Красной армии, из чего можно было сделать вывод о его причастности к расстрелам, однако же его можно было считать заслуживающим доверия свидетелем, тем более учитывая приведенные им подробности о судьбе Олега Илюшина, командовавшего всем в Суомуссалми. Тому вместе с тремя офицерами тоже посчастливилось вернуться на родину, но для того лишь, чтобы трибунал немедленно приговорил счастливчика к смерти: «за то, что сдал врагу тридцать пять полевых кухонь».
У Тиммо ушло много дней на обдумывание всего этого, в одночасье свалившегося на него, точно по заговору, но концы с концами так и не сходились. Тиммо даже поделился своими думами с Антти, который теперь перемещался в инвалидной коляске или на трехколесном мопеде с багажником, передав магазин своему старшему сыну Харри, Антти, у которого всегда начинали бегать глаза, стоило Тиммо заговорить о той военной зиме, которую — как он всегда подчеркивал — только он один из финнов пережил от начала и до конца.
— Можно подумать, что ничего из этого не было, — сказал Тиммо.
— Что ты имеешь в виду?
— Отец мой так говорил: если от чего проку нет, считай, его и не было.
И Тиммо попробовал улыбнуться. Он стоял тут с непрочитанным письмом, и не было у него никаких свидетелей… стоял и выдавливал из себя улыбку, все это было так давно, но словно бы вчера. Ну и что с того?

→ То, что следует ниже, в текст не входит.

/-- A copy in ascending order, in requests that cross no 256-byte boundary: how many bytes are left, and how it ends, and where it failed; it has not ended while it waits
for an answer from outward. -/
def State.copyRun (s : State) (k via cls : Nat) (src dst left : Nat) (always : Bool) : Nat → State × Nat × Option EntryEnd
  | 0 => (s, left, some ⟨0, 0, 0⟩)
  | fuel + 1 =>
    if left = 0 then (s, 0, some ⟨0, 0, 0⟩)
    else
      let n := copyStep src dst left
      let p := s.qRead k via (BitVec.ofNat 64 src) n cls
      match p.2 with
      | none => (p.1, left, none)
      | some (.inr (st, r)) => (p.1, left, some ⟨st, r, BitVec.ofNat 64 src⟩)
      | some (.inl b) =>
        let w := p.1.qWrite k via (BitVec.ofNat 64 dst) b cls always
        match w.2 with
        | some r => (w.1, left, some ⟨5, r, BitVec.ofNat 64 dst⟩)
        | none => w.1.copyRun k via cls (src + n) (dst + n) (left - n) always fuel

/-- A copying entry of LEN n, of which so many bytes are left, has ended its operation so, or waits (R259). -/
def State.copyEnd (s : State) (k n left : Nat) (e : Option EntryEnd) : State :=
  match e with
  | some e => s.qFin k e.status e.reason e.addr
  | none => s.onQueue k (fun q => { q with copied := n - left })

/-- COPY and CKPT's LEN: a multiple of 4, from 4 to 2^31 (R261). -/
def copyLenOk (v : W32) : Bool := v.toNat % 4 == 0 && decide (4 ≤ v.toNat) && decide (v.toNat ≤ 2 ^ 31)

/-! ### Holds of a queue (R269–R273) -/

/-- The key of a hold reference, or that it is malformed or not live (R265, R269). -/
def State.holdRef (s : State) (v : W32) : Option Nat :=
  let c := fget v ⟨12, 4⟩
  if fget v ⟨8, 4⟩ = 0 ∧ handleDie c ∧ s.dieCodeLive c then some (256 * c + fget v ⟨0, 8⟩) else none

/-- The physical address of a hold's register. -/
def holdAddr (key off : Nat) : Word := BitVec.ofNat 64 (holdBase (key / 256) + off + 4 * (key % 256))

/-- A queue's hold access at its entry (R249): none, or the reason it is refused. -/
def State.holdEntry (s : State) (k : Nat) (kind : Kind) (a : Word) : State × Option Nat :=
  let q : Req := { ini := queueIni k, kind := kind, addr := a, len := 4, posted := false, early := false, cls := s.qCls k }
  let p := s.enter q
  (p.1, if p.2.1 = 0 then none else some p.2.1)

/-- ACQ (R271, R273): acquired, owned already, or waiting in arrival order. -/
def State.acq (s : State) (k : Nat) (w : List W32) : State :=
  match s.holdRef (wd w 3) with
  | none => s.qFin k 3 0 0
  | some key =>
    let p := s.holdEntry k .read (holdAddr key 0x400)
    match p.2 with
    | some r => p.1.qFin k 5 r (holdAddr key 0x400)
    | none =>
      let t := p.1
      let h := t.hold key
      let me := ownerId (queueIni k)
      let dl := ((wd w 6) ++ (wd w 5)).setWidth 64
      if !h.held then t.grantHold key k h.waiters h.revoked
      else if h.owner = me then t.qOk k
      else if dl ≠ 0 ∧ dl.toNat ≤ (t.copy (1 + queueDie k)).toNat then t.qFin k 4 0 0
      else (t.setHold key { h with waiters := h.waiters ++ [k] }).qWait k (.hold (wd w 3) (if dl = 0 then none else some dl))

И Антти ответил как всегда: плюнь, Тиммо, вот, еще раз убедился, что в нынешнем мире все запутано и непонятно, и сколько ни старайся его постичь, ничего не выйдет.

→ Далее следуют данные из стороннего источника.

-- ==== Sys2Proof/Machine/NetworkWake.lean ====
section
/-! DEFINITION. Machine/NetworkWake.lean: the commands of the LIN controllers and of the on-die transceivers (21_lin_wake.md). -/
namespace Sys2Proof.Machine

/-! ### LIN controllers -/

/-- LIN_HEADER_SEND (R535). -/
def execLinHeaderSend (i : Ini) (n : Fin 8) (id : BitVec 6) (s : State) : Host.Outcome State Fault Refusal := done (s.regWrite i (R.LIN_HDR n.val) (id.setWidth 32))

/-- LIN_BREAK (R536): a dominant phase, which is a break from 11 bit times on, with the DTB of its start and of its end. -/
def execLinBreak (n : Fin 8) (start stamp : Word) (s : State) : Host.Outcome State Fault Refusal := 
  done (if s.linUp n.val && s.linOnBus n.val then s.linBreak n.val start stamp else s)

/-- LIN_CHAR_RECEIVE (R532–R534, R536, R541): a character by its samples, sample 0 first, true recessive. idle: the line has been recessive since the last stop sample of
the character before, which a start waits for where that sample was dominant. -/
def execLinCharReceive (n : Fin 8) (samples : BitVec 192) (cyc : Nat) (idle : Bool) (s : State) : Host.Outcome State Fault Refusal :=
  let k := n.val
  let uart := s.linMode k == 2
  let c := s.rd (R.LIN_CTL k)
  let par := if uart then fget c F.LIN_CTL.PAR else 0
  let stop2 := uart && c.getLsbD 12
  if !s.linUp k || !s.linOnBus k || ((s.lin k).low && !idle) then done s
  else match charOf samples par stop2 with
    | none => done s
    | some x =>
      let t := s.onLin k (fun y => { y with low := !lastStop samples par stop2 })
      done (if uart then t.uartGot k x else t.linChar k x.1 x.2.1 cyc)

/-- LIN_PID_RECEIVE (R537). -/
def execLinPidReceive (n : Fin 8) (s : State) : Host.Outcome State Fault Refusal := done (if s.linUp n.val then s.linAct n.val else s)

/-- LIN_RESPONSE_END (R537–R539). -/
def execLinResponseEnd (n : Fin 8) (bit : Bool) (s : State) : Host.Outcome State Fault Refusal := done (if s.linUp n.val then s.linRespEnd n.val bit else s)

/-- LIN_FRAME_TIMEOUT (R538). -/
def execLinFrameTimeout (n : Fin 8) (s : State) : Host.Outcome State Fault Refusal := done (if s.linUp n.val then s.linTimeout n.val else s)

/-- LIN_WUTX_SEND (R540). -/
def execLinWutxSend (i : Ini) (n : Fin 8) (dur : Byte) (s : State) : Host.Outcome State Fault Refusal :=
  done (s.regWrite i (R.LIN_WUTX n.val) (BitVec.ofNat 32 (1 + 256 * dur.toNat)))

/-- LIN_WUTX_END (R540): the signal has lasted its time. -/
def execLinWutxEnd (n : Fin 8) (s : State) : Host.Outcome State Fault Refusal := done (if s.linUp n.val && (s.lin n.val).waking && s.linWakeOver n.val then s.linWakeEnd n.val else s)

/-- LIN_BAUD_WRITE (R530). -/
def execLinBaudWrite (i : Ini) (n : Fin 8) (v : W32) (s : State) : Host.Outcome State Fault Refusal := done (s.regWrite i (R.LIN_BAUD n.val) v)

/-- LIN_RQ_POP (R539). -/
def execLinRqPop (i : Ini) (n : Fin 8) (s : State) : Host.Outcome State Fault Refusal := done (s.regWrite i (R.LIN_RQ_POP n.val) 0)

/-- LIN_UART_TX (R541). -/
def execLinUartTx (i : Ini) (n : Fin 8) (c : Byte) (s : State) : Host.Outcome State Fault Refusal := done (s.regWrite i (R.LIN_UART_TX n.val) (c.setWidth 32))

/-- LIN_UART_RX_POP (R541). -/
def execLinUartRxPop (i : Ini) (n : Fin 8) (s : State) : Host.Outcome State Fault Refusal := done (s.regReadCmd i (R.LIN_UART_RX n.val))

/-- LIN_UART_CHAR_SENT (R541). -/
def execLinUartCharSent (n : Fin 8) (s : State) : Host.Outcome State Fault Refusal := done (if s.linUp n.val && s.linMode n.val == 2 then s.uartSent n.val else s)

/-- LIN_SELF_CHECK_ERROR (R556): k repeats fail before one that succeeds. -/
def execLinSelfCheckError (n : Fin 8) (k : Nat) (s : State) : Host.Outcome State Fault Refusal :=
  if s.sup.heelHeld ∨ s.isRetired (linUnit n.val) then done s
  else done ((s.linEnd n.val 6).bodyReport (linUnit n.val) k)

/-! ### Transceivers: 0–3 MB0–MB3, 4–7 LN0–LN3 -/

/-- XCVR_MODE_WRITE (R543, R544): a write of WAKE_XCFGi or LIN_XCVR. -/
def execXcvrModeWrite (i : Ini) (x : Fin 8) (v : W32) (s : State) : Host.Outcome State Fault Refusal :=
  done (s.regWrite i (if x.val < 4 then R.WAKE_XCFG x.val else R.LIN_XCVR (x.val - 4)) v)

/-- XCVR_DOMINANT_TIMEOUT (R545): TXD has been dominant too long, or returns recessive. -/
def execXcvrDominantTimeout (x : Fin 8) (dominant : Bool) (s : State) : Host.Outcome State Fault Refusal :=
  let k := x.val
  let on := !s.sup.heelHeld && (if k < 4 then s.mbState k == 4 else (s.xcv k).st == 2)
  if dominant && !on then done s
  else
    let t := s.setXcv k { s.xcv k with released := dominant }
    done (if k < 4 then t.setFld (R.WAKE_XSTAT k) F.WAKE_XSTAT.DOMTO dominant.toNat else if dominant then t.linEvt (k - 4) 6 else t)

/-- An MB wake with what LASTWK says of it: 1 pattern, 2 frame, 3 FEC. -/
def State.mbWake (s : State) (x why : Nat) (detail : W32) : State :=
  (s.setFld (R.WAKE_XSTAT x) F.WAKE_XSTAT.LASTWK why).wake x detail (if why = 2 then some x else none)

/-- Whether a length in ns is taken as long enough: from hi on always, below lo never, between them as the device finds it, which is free (R547). -/
def phaseCounts (lo hi len : Nat) (free : Bool) : Bool := decide (hi ≤ len) || (decide (lo ≤ len) && free)

/-- t_WAKE in ns (R547). -/
def State.tWake (s : State) (x : Nat) : Nat := if (s.aonRd (R.WAKE_XCFG x)).getLsbD 8 then 8000000 else 1000000

/-- A dominant, a recessive and a dominant phase of lengths in ns are a wake-up pattern (R547): each counts, and the third has come to count within t_WAKE ± 5% of the start of
the first. -/
def State.patternSeen (s : State) (x d1 r d2 : Nat) : Bool :=
  let v := s.draw
  let t := d1 + r + Nat.min d2 1800
  let tw := s.tWake x
  phaseCounts 500 1800 d1 (v.getLsbD 0) && phaseCounts 500 1800 r (v.getLsbD 1) && phaseCounts 500 1800 d2 (v.getLsbD 2) &&
    (decide (100 * t ≤ 95 * tw) || (decide (100 * t ≤ 105 * tw) && v.getLsbD 3))

/-- MB_WAKE_PATTERN (R547): a pattern confirmed in STANDBY wakes, or leads to DECODING. d1, r and d2 are the lengths of its phases in ns. -/
def execMbWakePattern (x : Fin 4) (d1 r d2 : Nat) (s : State) : Host.Outcome State Fault Refusal :=
  let k := x.val
  let t := s.drawn
  if s.sup.aonHeld || s.mbState k != 1 then done s
  else if !s.patternSeen k d1 r d2 then done t
  else if (s.aonRd (R.WAKE_XCFG k)).getLsbD 4 then done ((t.advSat (R.WAKE_SWCNT k) F.WAKE_SWCNT.ENTRIES 1).mbEnter k 2)
  else done (t.mbWake k 1 (wakePattern k))

/-- LIN_BUS_WAKE (R548): a dominant phase of so many LPRC ticks has ended. -/
def execLinBusWake (x : Fin 4) (ticks : Nat) (s : State) : Host.Outcome State Fault Refusal :=
  let k := x.val
  if s.sup.aonHeld ∨ (s.xcv (4 + k)).st ≠ 1 ∨ ticks < fget (s.aonRd R.WAKE_LCFG) ⟨2 * k, 2⟩ + 2 then done s
  else done (s.wake (4 + k) (wakeIndex k) none)

/-- SW_DECODER_READY (R550, R553). -/
def execSwDecoderReady (x : Fin 4) (s : State) : Host.Outcome State Fault Refusal :=
  done (if s.mbState x.val = 2 then s.setXcv x.val { s.xcv x.val with ready := true } else s)

/-- A frame matches the filter (R551). -/
def State.swMatch (s : State) (x : Nat) (f : CanFrame) : Bool :=
  let c := s.aonRd (R.WAKE_XCFG x)
  let id := s.aonRd (R.WAKE_SWID x)
  let mask := (s.aonRd (R.WAKE_SWMASK x)).setWidth 29
  let d := leNat (f.data.take (Nat.min 8 f.dlc.toNat))
  let dm := (s.aonRd (R.WAKE_SWDATA_LO x)).toNat + 0x100000000 * (s.aonRd (R.WAKE_SWDATA_HI x)).toNat
  ((f.id ^^^ id.setWidth 29) &&& mask) == 0 && f.ide == id.getLsbD 29 && !f.rtr &&
    (!c.getLsbD 9 || (f.dlc.toNat == fget c F.WAKE_XCFG.DLC && (Nat.land d dm) != 0))

/-- FEC rises, and overflows at 32 (R550, R552). -/
def State.fecUp (s : State) (x : Nat) : State :=
  let a := R.WAKE_XSTAT x
  let t := (s.advSat (R.WAKE_SWCNT x) F.WAKE_SWCNT.ERRORS 1).setFld a F.WAKE_XSTAT.FEC (s.fld a F.WAKE_XSTAT.FEC + 1)
  if 32 ≤ s.fld a F.WAKE_XSTAT.FEC + 1 then (t.setFld a F.WAKE_XSTAT.FEC 0).mbWake x 3 (wakePattern x) else t

/-- SW_FRAME_DECODE (R550–R552). -/
def execSwFrameDecode (x : Fin 4) (f : SwFrame) (s : State) : Host.Outcome State Fault Refusal :=
  let k := x.val
  let a := R.WAKE_XSTAT k
  if s.mbState k ≠ 2 ∨ !(s.xcv k).ready then done s
  else match f with
    | .bad => done (s.fecUp k)
    | .fd => done (if (s.aonRd (R.WAKE_XCFG k)).getLsbD 5 then s.setFld a F.WAKE_XSTAT.FDSEEN 1 else s.fecUp k)
    | .valid g =>
      let t := (s.advSat (R.WAKE_SWCNT k) F.WAKE_SWCNT.FRAMES 1).setFld a F.WAKE_XSTAT.FEC (s.fld a F.WAKE_XSTAT.FEC - 1)
      if !t.swMatch k g then done t
      else
        let d := g.data.take (Nat.min 8 g.dlc.toNat)
        let idw := g.id.toNat + 0x20000000 * g.ide.toNat
        let u := ((t.wr (R.WAKE_SWCAP_ID k) (BitVec.ofNat 32 (idw + 0x80000000))).wr (R.WAKE_SWCAP_LO k) (BitVec.ofNat 32 (leNat (d.take 4)))).wr (R.WAKE_SWCAP_HI k)
          (BitVec.ofNat 32 (leNat (d.drop 4)))
        done ((u.wr (R.WAKE_SWCAP_DLC k) (g.dlc.setWidth 32)).mbWake k 2 (BitVec.ofNat 32 (idw + 0x80000000)))

/-- DECODING_SILENCE (R552): 1 s of recessive bus. -/
def execDecodingSilence (x : Fin 4) (s : State) : Host.Outcome State Fault Refusal := done (if s.mbState x.val = 2 then s.mbEnter x.val 1 else s)

end Sys2Proof.Machine
end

— Но как же его жена? — не унимался Тиммо. Жена Родиона, которая ждала эти туфли, неужели Родион не поехал к ней после всех своих страданий и жестокой разлуки? Вон даже Антонов не справился без семьи, она для человека самое главное, раз уж она у него есть, сам Тиммо ни о чем так не мечтает, как о собственной семье, хотя у него есть Антти.
На это лавочнику нечего было ответить, его вообще мало трогала вся эта история, к удивлению Тиммо.

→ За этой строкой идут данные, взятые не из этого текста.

/-- Queues of group k that are evaluated, and its cores (R274). -/
def State.cenQueues (s : State) (k : Nat) : List Nat :=
  (List.range 128).filter (fun n => s.bit (R.ENG_CEN_QMASK k (n / 32)) (n % 32) && s.engineLive (n / 4))

def cenCore (n : Nat) : CoreId := if n < 10 then .sole (Fin.ofNat 10 n) else .keeper (Fin.ofNat 4 (n - 10))

def State.cenCores (s : State) (k : Nat) : List CoreId :=
  ((List.range 14).map (fun n => (n, cenCore n))).filterMap (fun x =>
    let up := match x.2 with
      | .keeper d => s.dieLive d.val
      | _ => true
    if s.bit (R.ENG_CEN_CMASK k) x.1 && up && (s.core x.2).run == .running then some x.2 else none)

/-- An entry names a counter in DONE_HANDLE or in a SIGNAL. -/
def entryNames (h : W32) (w : List W32) : Bool := ((wd w 0).getLsbD 8 && wd w 1 == h) || (opIs 1 w && wd w 3 == h)

/-- The entries of a queue that run or wait for resources. -/
def Queue.begun (q : Queue) : List (List W32) := q.entry.toList ++ q.await.toList

/-- The entries that run or wait (R275): the queues', and those of the running PIPEs. -/
def State.begunEntries (s : State) : List (List W32) :=
  s.queues.flatMap (fun x => x.2.begun) ++ s.eng.pipes.filterMap (fun x => x.2.map (·.entry))

/-- A core has a signal to a counter in flight. -/
def coreSignals (h : W32) (c : Core) : Bool :=
  match c.wait with
  | some (.drain (.sig x _)) => x == h
  | _ => false

/-- A counter has a possible incrementer (R268, R275), where qs and cs are the blocked members. -/
def State.hasIncrementer (s : State) (qs : List Nat) (cs : List CoreId) (h : W32) : Bool :=
  let n := (h.setWidth 12).toNat
  s.queues.any (fun x => x.2.producers.contains h && !qs.contains x.1) || s.begunEntries.any (entryNames h) ||
    allCores.any (fun c => ((s.core c).producers.contains h && !cs.contains c) || coreSignals h (s.core c)) ||
    (List.range 8).any (fun j => s.on (R.TBASE_ALM_CFG j) F.TBASE_ALM_CFG.EN && s.on (R.TBASE_ALM_CFG j) F.TBASE_ALM_CFG.SIG && s.rd (R.TBASE_ALM_SIG j) == h) ||
    s.bit (R.ENG_CNT_EXT (cntExtBase ((h >>> 12).setWidth 4).toNat) (n / 32)) (n % 32)

/-- One member record of a snapshot. -/
def CenWait.record (m : CenWait) : List Byte := leBytes 4 m.id.toNat ++ leBytes 4 m.handle.toNat ++ leBytes 4 m.target.toNat ++ leBytes 4 m.value.toNat

/-- Write bytes for the fault manager, a line at a time; the Bool says that none was refused. -/
def State.fltWrite (s : State) (a : Nat) (bs : List Byte) : Nat → State × Bool
  | 0 => (s, true)
  | fuel + 1 =>
    if bs.isEmpty then (s, true)
    else
      let q0 : Req := { ini := .soleUnit 3, kind := .write, addr := BitVec.ofNat 64 a, len := (bs.take 64).length, posted := false, early := false, cls := 15 }
      let p := s.busWrite { q0 with posted := s.postedTo q0 } (bs.take 64)
      match p.2 with
      | .ok _ => p.1.fltWrite (a + 64) (bs.drop 64) fuel
      | _ => (p.1, false)

/-- Sole SRAM or host memory, where a snapshot may lie (R276). -/
def State.snapPlace (s : State) (a : Nat) : Bool :=
  match s.regionOf a with
  | some (.sram, _, _) | some (.host, _, _) => true
  | _ => false

/-- Group k fires: FIRED, FLT_STALL, then the snapshot (R276). -/
def State.censusFire (s : State) (k : Nat) (ms : List CenWait) : State :=
  let lo := s.rd (R.ENG_CEN_SNAP_LO k)
  let hi := s.rd (R.ENG_CEN_SNAP_HI k)
  let a := (hi.setWidth 16 ++ lo).toNat
  let bs := leBytes 8 s.tb.master.toNat ++ leBytes 1 k ++ leBytes 1 ms.length ++ leBytes 6 0 ++ ms.flatMap CenWait.record
  let s1 := (s.putBit R.ENG_CEN_STAT k true).event 0x28 0 0 0 [BitVec.ofNat 32 k, lo, hi]
  let s2 := s1.setEvt 2
  if s2.snapPlace a then
    let p := s2.fltWrite a bs 40
    if p.2 then p.1 else p.1.putBit R.ENG_CEN_STAT (8 + k) true
  else s2.putBit R.ENG_CEN_STAT (8 + k) true

/-- The members of group k, where its conditions hold now: it is evaluated, it has members, each is blocked, and no counter they await has a possible incrementer
(R274–R276). -/
def State.cenNow (s : State) (k : Nat) : Option (List CenWait) :=
  let qs := s.cenQueues k
  let cs := s.cenCores k
  let ms := qs.map (fun n => (iniId (queueIni n), queueBlocked (s.queue n))) ++ cs.map (fun c => (ownerId (.core c false), coreBlocked (s.core c)))
  let waits := ms.filterMap (fun m => m.2.map (fun x => (⟨m.1, x.1, x.2, s.rd (handleReg x.1)⟩ : CenWait)))
  if !s.sup.soleHeld && s.bit R.ENG_CEN_CTL k && !s.bit R.ENG_CEN_STAT k && !ms.isEmpty && ms.all (fun m => m.2.isSome) &&
      waits.all (fun m => !s.hasIncrementer qs cs m.handle) then some waits
  else none

def cenNone (_ : Nat) : Option CenRun := none

/-- A DTB tick of the census: a group's interval begins, goes on while its members and their counters stay as they are, or ends (R276,
notes/assumptions/110.md). -/
def State.cenTick (s : State) : State :=
  s.each (fun t k =>
    let run := tabGet cenNone t.eng.cen k
    let now : Option CenRun := (t.cenNow k).map (fun l => match run with
      | some r => if r.seen = l then r else ⟨t.tb.master, l⟩
      | none => ⟨t.tb.master, l⟩)
    t.withEng { t.eng with cen := tabPut cenNone k now t.eng.cen }) (List.range 8)

/-- CENSUS_FIRE (R274–R276): group k's conditions hold, and have held without a break for 100 µs. -/
def execCensusFire (k : Fin 8) (s : State) : Host.Outcome State Fault Refusal :=
  done (match s.cenNow k.val, tabGet cenNone s.eng.cen k.val with
    | some l, some r => if r.seen = l ∧ r.since.toNat + 10000 ≤ s.tb.master.toNat then s.censusFire k.val l else s
    | _, _ => s)

end Sys2Proof.Machine
end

— Он живет в Иоенсуу, — как будто это был существенный аргумент.
— Угу, — ответил Антти.
— Вот, написано!..
Тиммо навестил и свою учительницу, Марию-Лиизу Лампинен, с тех пор, как красота покинула ее, как разбитая наголову армия, Мария-Лииза озлобилась. Давным-давно пенсионерка, она постоянно сотрудничала с военным музеем в Раатеваара, а к старости прослыла самым лучшим знатоком событий той знаменитой зимы.
Но даже ее не интересовали ни Родион, ни остальные рубщики; тому, что рассказывал Тиммо, она отказалась верить, — так и заявила ему напрямик! — хотя он размахивал перед ней газетными вырезками, и заговорила в ответ непререкаемым, как у диктора, голосом о «послевоенном синдроме», будто Тиммо был экспонатом из ее военного музея; она не потрудилась хотя бы проявить терпение, на что он все же имел право рассчитывать, а размашисто поставила жирную точку, заявив:
— Надар не еврейское имя.
— Что?
— Я думаю, оно венгерское.
— А Лев?
— Это может быть еврейским, как вариант Леви. Но в еврейских семьях не дают одному сыну еврейское имя, а другому… Да и вообще у тебя с именами какая-то ерунда. У одних только фамилии, Антонов да Суслов, а у других лишь имена; откуда и зачем эта путаница, Тиммо! Ты понимаешь, что я говорю?
Она произнесла фразу по-русски.
— Нет.
— Так я и думала. А этим перебежчикам-русским я вообще не верю. Плетут всякую чушь, лишь бы поверили, им только бы здесь зацепиться.
— Одного из расстрелянных звали Антонов.
Она взяла у него газету, прочитала и взглянула на него с тем победным выражением на лице, которое он хорошо помнил по временам, когда она была настолько хороша собой, что простить ей можно было почти все.
— Тут сказано, что массовые расстрелы были восточнее Кухмо, а это очень далеко отсюда, Тиммо. Антоновых пруд пруди, ты все это нагородил на ровном месте, а этот толмач, как тебя угораздило сочинить его?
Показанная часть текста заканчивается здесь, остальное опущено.